Aim of the exercise: Look at every line below and count those containing "handle". Answer with the number only.

Entries provided:
-- ==== Sys2Proof/Machine/Bits.lean ====
section
/-! DEFINITION. Bit fields, byte order, sign extension, and tables keyed by numbers. -/
namespace Sys2Proof.Machine

/-- Bits [hi:lo] of a value (R12). -/
def bits (v : Nat) (hi lo : Nat) : Nat := (v >>> lo) % 2 ^ (hi + 1 - lo)

/-- Bits [hi:lo] of a dword. -/
def fld (v : DWord) (hi lo : Nat) : Nat := bits v.toNat hi lo

/-- Replace bits [hi:lo] of a dword. -/
def setFld (v : DWord) (hi lo : Nat) (x : Nat) : DWord :=
  BitVec.ofNat 64 (v.toNat - (bits v.toNat hi lo) * 2 ^ lo + (x % 2 ^ (hi + 1 - lo)) * 2 ^ lo)

/-- A Bool as a bit. -/
def b2n (b : Bool) : Nat := if b then 1 else 0

/-- The dword of a number, modulo 2^64. -/
def dw (n : Nat) : DWord := BitVec.ofNat 64 n

/-- sext (R179): the low n bits read as two's complement. -/
def sext (v : DWord) (n : Nat) : DWord :=
  let x := v.toNat % 2 ^ n
  if 2 ^ n ≤ 2 * x then BitVec.ofInt 64 ((x : Int) - (2 ^ n : Nat)) else BitVec.ofNat 64 x

/-- zext (R179). -/
def zext (v : DWord) (n : Nat) : DWord := BitVec.ofNat 64 (v.toNat % 2 ^ n)

/-- A number of w bits read as two's complement. -/
def sgn (w : Nat) (x : Nat) : Int := if 2 ^ w ≤ 2 * (x % 2 ^ w) then (x % 2 ^ w : Nat) - (2 ^ w : Nat) else (x % 2 ^ w : Nat)

/-- An integer modulo 2^w. -/
def wrap (w : Nat) (x : Int) : Nat := (x % (2 ^ w : Nat)).toNat

/-- The bytes of a number, lowest first (R11). -/
def toBytes : Nat → Nat → Bytes
  | 0, _ => []
  | n + 1, v => BitVec.ofNat 8 v :: toBytes n (v / 256)

/-- The number of some bytes, lowest first (R11). -/
def ofBytes : Bytes → Nat
  | [] => 0
  | b :: bs => b.toNat + 256 * ofBytes bs

/-- Element i, of w bits, of a wide value (R11). -/
def lane (v : Nat) (w i : Nat) : Nat := (v >>> (w * i)) % 2 ^ w

/-- A wide value from its elements of w bits, lowest first. -/
def ofLanes (w : Nat) : List Nat → Nat
  | [] => 0
  | x :: xs => x % 2 ^ w + 2 ^ w * ofLanes w xs

/-- Dword i of a handle. -/
def hdw (h : HWord) (i : Nat) : DWord := h.extractLsb' (64 * i) 64

/-- A handle with dword i replaced. -/
def setHdw (h : HWord) (i : Nat) (v : DWord) : HWord :=
  BitVec.ofNat 512 (ofLanes 64 ((List.range 8).map fun j => if j = i then v.toNat else (hdw h j).toNat))

/-- The entry of a table, if it is there. -/
def tget {α : Type} : Tab α → Nat → Option α
  | [], _ => none
  | (k, v) :: t, n => if n = k then some v else if n < k then none else tget t n

/-- A table with one entry set, keys ascending. -/
def tset {α : Type} : Tab α → Nat → α → Tab α
  | [], n, x => [(n, x)]
  | (k, v) :: t, n, x => if n = k then (n, x) :: t else if n < k then (n, x) :: (k, v) :: t else (k, v) :: tset t n x

/-- A table without one entry. -/
def tdel {α : Type} : Tab α → Nat → Tab α
  | [], _ => []
  | (k, v) :: t, n => if n = k then t else (k, v) :: tdel t n

/-- Keys strictly rising. -/
def tsorted {α : Type} : Tab α → Bool
  | [] => true
  | [_] => true
  | (a, _) :: (b, y) :: t => decide (a < b) && tsorted ((b, y) :: t)

/-- The lowest of n indexes from k that satisfies a test. -/
def lowestFrom (f : Nat → Bool) : Nat → Nat → Option Nat
  | 0, _ => none
  | n + 1, k => if f k then some k else lowestFrom f n (k + 1)

/-- The lowest index below n that satisfies a test. -/
def lowest (n : Nat) (f : Nat → Bool) : Option Nat := lowestFrom f n 0

/-- The indexes of the set bits among the n lowest. -/
def ones (v n : Nat) : List Nat := (List.range n).filter fun i => v.testBit i

/-- Put an element into a list that ascends by a key, after those of its own key. -/
def insertBy {α : Type} (key : α → Nat) (x : α) : List α → List α
  | [] => [x]
  | y :: ys => if key x < key y then x :: y :: ys else y :: insertBy key x ys

/-- A list in ascending order of a key, equals in the order they stood. -/
def sortBy {α : Type} (key : α → Nat) (l : List α) : List α := l.foldl (fun r x => insertBy key x r) []

end Sys2Proof.Machine
end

Written solution: 2